In summary, we successfully designed and synthesised a hybrid peptide, whose backbone incorporated the [1]benzothieno[3,2-b]benzothiophene (BTBT) small-molecule semiconductor. The hybrid peptide was effectively self-assembled in water to give self-supporting hydrogels upon pH-switching with a fibrillar structure. Spectroscopic studies confirmed the formation of β-sheet assemblies and revealed the presence of strong π-π interactions between BTBT cores, that result in π-delocalization. Such hybrid peptides showed high conductivity values, as high as 5.3 (±0.1) × 10⁻⁷ S cm⁻¹, corresponding to low operational voltages (i.e., 0 < V < 1 V).

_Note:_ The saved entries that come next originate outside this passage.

-- ==== Sys2Proof/WellFormed.lean ====
section
/-! DEFINITION. Which terms of `Instr` are commands: every register field an instruction uses names one of V0..V7 (R81, R85). Immediates and slice bounds have the width of their field, so every value of theirs is well formed (R82). -/

namespace Sys2Proof

/-- R85: only 0..7 name a register. -/
def RegNum.valid (r : RegNum) : Bool := decide (r.toNat < 8)

/-- R85: every register field the instruction uses names a register. -/
def Instr.wellFormed : Instr → Bool
  | .vzero vd _ => RegNum.valid vd
  | .vshr vd va _ => RegNum.valid vd && RegNum.valid va
  | .vshl vd va _ => RegNum.valid vd && RegNum.valid va
  | .vxor vd va vb => RegNum.valid vd && RegNum.valid va && RegNum.valid vb
  | .vcat vd va vb => RegNum.valid vd && RegNum.valid va && RegNum.valid vb
  | .vslice vd va _ _ => RegNum.valid vd && RegNum.valid va
  | .ldkey va => RegNum.valid va
  | .subkey vd _ => RegNum.valid vd
  | .frnd vd va vb => RegNum.valid vd && RegNum.valid va && RegNum.valid vb
  | .bsplit va => RegNum.valid va
  | .rnde _ => true
  | .rndd _ => true
  | .bjoin vd => RegNum.valid vd
  | .enc vd va => RegNum.valid vd && RegNum.valid va
  | .dec vd va => RegNum.valid vd && RegNum.valid va
  | .ldiv va => RegNum.valid va
  | .mstart => true
  | .mblk vd va => RegNum.valid vd && RegNum.valid va

/-- The check as a proposition, for hypotheses. -/
abbrev Instr.WellFormed (i : Instr) : Prop := i.wellFormed = true

end Sys2Proof
end

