-- ==== Sys2Proof/Certificates/Slice0/Obligations.lean ====
section
/-! DEFINITION. The statements for the provers, each formalising numbered rules of spec/ over the model. -/

open Sys2Proof Sys2Proof.Machine

/-! ### Encoding -/

/-- The words of R83's own example and of T30-1, T30-9, T30-10, T30-14, T30-18, T30-19 decode to what they stand for. -/
def Obligations.SpecWordsDecode : Prop :=
  decode 0x15632040 = .ok (.vslice 6 3 32 64) ∧ decode 0x10300008 = .ok (.vzero 3 8) ∧
  decode 0x21700FFF = .ok (.subkey 7 4095) ∧ decode 0x22602000 = .ok (.frnd 6 0 2) ∧
  decode 0x33200000 = .ok (.bjoin 2) ∧ decode 0x41000000 = .ok .mstart ∧ decode 0x42420000 = .ok (.mblk 4 2)

/-- R81, R83: decoding the word of any well-formed instruction gives that instruction, every operand included. -/
def Obligations.DecodeOfEncode : Prop :=
  ∀ i : Instr, i.WellFormed → decode (encode i) = .ok i

/-- R83, R85, R87: a word that decodes is the word of its instruction, and its instruction is well formed. -/
def Obligations.EncodeOfDecode : Prop :=
  ∀ (w : Word) (i : Instr), decode w = .ok i → encode i = w ∧ i.WellFormed

/-- R83, R87: every word either matches exactly one row of R83's table and is a command, or matches none and is none. -/
def Obligations.EveryWordMatchesOneRowOrNone : Prop :=
  let rows : List (Word × Word) :=
    [(0xFF8FF000, 0x10000000), (0xFF88F000, 0x11000000), (0xFF88F000, 0x12000000), (0xFF888FFF, 0x13000000),
     (0xFF888FFF, 0x14000000), (0xFF880000, 0x15000000), (0xFFF8FFFF, 0x20000000), (0xFF8FF000, 0x21000000),
     (0xFF888FFF, 0x22000000), (0xFFF8FFFF, 0x30000000), (0xFFFFF000, 0x31000000), (0xFFFFF000, 0x32000000),
     (0xFF8FFFFF, 0x33000000), (0xFF88FFFF, 0x34000000), (0xFF88FFFF, 0x35000000), (0xFFF8FFFF, 0x40000000),
     (0xFFFFFFFF, 0x41000000), (0xFF88FFFF, 0x42000000)]
  ∀ w : Word,
    ((∃ i, decode w = .ok i) ∧ ∃! r, r ∈ rows ∧ w &&& r.1 = r.2) ∨
    ((∃ e, decode w = .error e) ∧ ∀ r ∈ rows, w &&& r.1 ≠ r.2)

/-- R84, R85, R86, R88: a word that is no command raises `IllegalOperation` with the word as `FAULTINFO`, and does nothing
else. -/
def Obligations.IllegalWordFaults : Prop :=
  ∀ (s : State) (w : Word) (e : DecodeError) (rest : List HostInput),
    s.core.fault = none → s.pending = .write 0x03 w :: rest → decode w = .error e →
    step s = .next { s with
      core := { s.core with fault := some .illegalOperation, faultInfo := w }, pending := rest }

/-- The model's convention (assumption 5, DEDUCED), not a rule's: `exec` of a term with a register field 8..15, which no
word decodes to, is `IllegalOperation` with its word, whatever its operands hold. R85: that word is no command. -/
def Obligations.RegisterFieldAboveSevenFaults : Prop :=
  ∀ (i : Instr) (s : State), s.core.fault = none → ¬ i.WellFormed →
    exec i s = .next { s with core := { s.core with fault := some .illegalOperation, faultInfo := encode i } } ∧
    ∃ e, decode (encode i) = .error e

/-! ### The step -/

/-- R60, R88: when the next host input writes a command word to `CMD` while CORE is not halted, the step is that command's
execution, the input taken. While it is halted the equation holds by the model's convention that `exec` of any term then
changes nothing (assumption 5, DEDUCED), as R68 ignores the write. -/
def Obligations.StepRunsDecodedCommand : Prop :=
  ∀ (s : State) (w : Word) (i : Instr) (rest : List HostInput),
    s.pending = .write 0x03 w :: rest → decode w = .ok i →
    step s = exec i { s with pending := rest }

/-- R9, R10, R248: every host input completes, exactly that input is taken, and a word is returned exactly by a read. With
none left the step changes nothing (assumption 3, the model's choice). -/
def Obligations.EveryInputCompletes : Prop :=
  ∀ s : State, ∃ t, step s = .next t ∧ t.pending = s.pending.tail ∧ (s.pending = [] → t = s) ∧
    (∀ idx rest, s.pending = .read idx :: rest → ∃ w, t.observed = s.observed ++ [w]) ∧
    ((∀ idx rest, s.pending ≠ .read idx :: rest) → t.observed = s.observed)

/-! ### The BitVector ALU -/

/-- R111: `VZERO` writes the zero vector of the given length, and raises `CapacityExceeded` above 128. -/
def Obligations.VzeroWritesZeroVector : Prop :=
  ∀ (vd : RegNum) (len : Imm) (s : State), s.core.fault = none → Instr.WellFormed (.vzero vd len) →
    encode (.vzero vd len) = 0x10#8 ++ vd ++ 0#4 ++ 0#4 ++ len ∧
    (len.toNat ≤ 128 →
      exec (.vzero vd len) s = .next (s.withCore (s.core.setVec (regIdx vd) ⟨len.toNat, 0⟩))) ∧
    (128 < len.toNat →
      exec (.vzero vd len) s = .next (s.withCore
        { s.core with fault := some .capacityExceeded, faultInfo := encode (.vzero vd len) }))

/-- R112, R102: `VSHR` writes a vector of the source's length whose position `i` is `v[i - n]` for `i ≥ n`, else 0. -/
def Obligations.VshrShiftsTowardHigherPositions : Prop :=
  ∀ (vd va : RegNum) (n : Imm) (s : State), s.core.fault = none → Instr.WellFormed (.vshr vd va n) →
    encode (.vshr vd va n) = 0x11#8 ++ vd ++ va ++ 0#4 ++ n ∧
    ∃ x : Vec, exec (.vshr vd va n) s = .next (s.withCore (s.core.setVec (regIdx vd) x)) ∧
      x.len = (s.core.vec (regIdx va)).len ∧
      ∀ i, i < x.len → x.pos i = if n.toNat ≤ i then (s.core.vec (regIdx va)).pos (i - n.toNat) else false

/-- R113, R103: `VSHL` writes a vector of the source's length whose position `i` is `v[i + n]` for `i + n < len`, else 0. -/
def Obligations.VshlShiftsTowardLowerPositions : Prop :=
  ∀ (vd va : RegNum) (n : Imm) (s : State), s.core.fault = none → Instr.WellFormed (.vshl vd va n) →
    encode (.vshl vd va n) = 0x12#8 ++ vd ++ va ++ 0#4 ++ n ∧
    ∃ x : Vec, exec (.vshl vd va n) s = .next (s.withCore (s.core.setVec (regIdx vd) x)) ∧
      x.len = (s.core.vec (regIdx va)).len ∧
      ∀ i, i < x.len →
        x.pos i = if i + n.toNat < x.len then (s.core.vec (regIdx va)).pos (i + n.toNat) else false

/-- R114, R104: `VXOR` writes the bitwise XOR of two vectors of equal length, and raises `LengthMismatch` otherwise. -/
def Obligations.VxorWritesBitwiseXor : Prop :=
  ∀ (vd va vb : RegNum) (s : State), s.core.fault = none → Instr.WellFormed (.vxor vd va vb) →
    encode (.vxor vd va vb) = 0x13#8 ++ vd ++ va ++ vb ++ 0#12 ∧
    ((s.core.vec (regIdx va)).len = (s.core.vec (regIdx vb)).len →
      ∃ x : Vec, exec (.vxor vd va vb) s = .next (s.withCore (s.core.setVec (regIdx vd) x)) ∧
        x.len = (s.core.vec (regIdx va)).len ∧
        ∀ i, i < x.len → x.pos i = ((s.core.vec (regIdx va)).pos i ^^ (s.core.vec (regIdx vb)).pos i)) ∧
    ((s.core.vec (regIdx va)).len ≠ (s.core.vec (regIdx vb)).len →
      exec (.vxor vd va vb) s = .next (s.withCore
        { s.core with fault := some .lengthMismatch, faultInfo := encode (.vxor vd va vb) }))

/-- R115, R105: `VCAT` writes `a`'s bits followed by `b`'s, and raises `CapacityExceeded` above 128 bits. -/
def Obligations.VcatWritesConcatenation : Prop :=
  ∀ (vd va vb : RegNum) (s : State), s.core.fault = none → Instr.WellFormed (.vcat vd va vb) →
    encode (.vcat vd va vb) = 0x14#8 ++ vd ++ va ++ vb ++ 0#12 ∧
    ((s.core.vec (regIdx va)).len + (s.core.vec (regIdx vb)).len ≤ 128 →
      ∃ x : Vec, exec (.vcat vd va vb) s = .next (s.withCore (s.core.setVec (regIdx vd) x)) ∧
        x.len = (s.core.vec (regIdx va)).len + (s.core.vec (regIdx vb)).len ∧
        (∀ i, i < (s.core.vec (regIdx va)).len → x.pos i = (s.core.vec (regIdx va)).pos i) ∧
        ∀ j, j < (s.core.vec (regIdx vb)).len →
          x.pos ((s.core.vec (regIdx va)).len + j) = (s.core.vec (regIdx vb)).pos j) ∧
    (128 < (s.core.vec (regIdx va)).len + (s.core.vec (regIdx vb)).len →
      exec (.vcat vd va vb) s = .next (s.withCore
        { s.core with fault := some .capacityExceeded, faultInfo := encode (.vcat vd va vb) }))

/-- R116, R106: `VSLICE` writes positions `start ≤ i < end`, and raises `IndexOutOfRange` if `start > end` or
`end > len(v)`. -/
def Obligations.VsliceWritesSubvector : Prop :=
  ∀ (vd va : RegNum) (start stop : Bound) (s : State), s.core.fault = none →
    Instr.WellFormed (.vslice vd va start stop) →
    encode (.vslice vd va start stop) = 0x15#8 ++ vd ++ va ++ start ++ stop ∧
    (start.toNat ≤ stop.toNat ∧ stop.toNat ≤ (s.core.vec (regIdx va)).len →
      ∃ x : Vec, exec (.vslice vd va start stop) s = .next (s.withCore (s.core.setVec (regIdx vd) x)) ∧
        x.len = stop.toNat - start.toNat ∧
        ∀ j, j < x.len → x.pos j = (s.core.vec (regIdx va)).pos (start.toNat + j)) ∧
    (start.toNat > stop.toNat ∨ stop.toNat > (s.core.vec (regIdx va)).len →
      exec (.vslice vd va start stop) s = .next (s.withCore
        { s.core with fault := some .indexOutOfRange, faultInfo := encode (.vslice vd va start stop) }))

/-! ### Key, subkey and round function -/

/-- R133: `LDKEY` copies a 64-bit vector into `KEY`, and raises `LengthMismatch` for any other length. -/
def Obligations.LdkeyLoadsKey : Prop :=
  ∀ (va : RegNum) (s : State), s.core.fault = none → Instr.WellFormed (.ldkey va) →
    encode (.ldkey va) = 0x20#8 ++ 0#4 ++ va ++ 0#4 ++ 0#12 ∧
    (∀ k : Block, s.core.vec (regIdx va) = ⟨64, k⟩ → exec (.ldkey va) s = .next (s.withCore (s.core.setKey k))) ∧
    ((s.core.vec (regIdx va)).len ≠ 64 →
      exec (.ldkey va) s = .next (s.withCore
        { s.core with fault := some .lengthMismatch, faultInfo := encode (.ldkey va) }))

/-- R134, R131: `SUBKEY` writes the 32-bit vector whose position `i` is `Key[i - 8r]` for `i ≥ 8r`, else 0, for every `r`
of the immediate. -/
def Obligations.SubkeyWritesRoundSubkey : Prop :=
  ∀ (vd : RegNum) (r : Imm) (s : State), s.core.fault = none → Instr.WellFormed (.subkey vd r) →
    encode (.subkey vd r) = 0x21#8 ++ vd ++ 0#4 ++ 0#4 ++ r ∧
    ∃ x : Half, exec (.subkey vd r) s = .next (s.withCore (s.core.setVec (regIdx vd) ⟨32, x⟩)) ∧
      ∀ i, i < 32 → x.getMsbD i = if 8 * r.toNat ≤ i then s.core.key.getMsbD (i - 8 * r.toNat) else false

Broadening the voltage range ($-$3 V < V < +3 V), we reached a conductivity value equal to 1.6 (±0.1) × 10⁻⁵ S cm⁻¹. To the best of our knowledge, this conductivity value is one order of magnitude higher than state-of-the-art values reported in the literature related to non-gel BTBT-peptide hybrids. Such promising results pave the way towards interesting applications, where a soft, nanostructured, electrically-active and biocompatible material is required.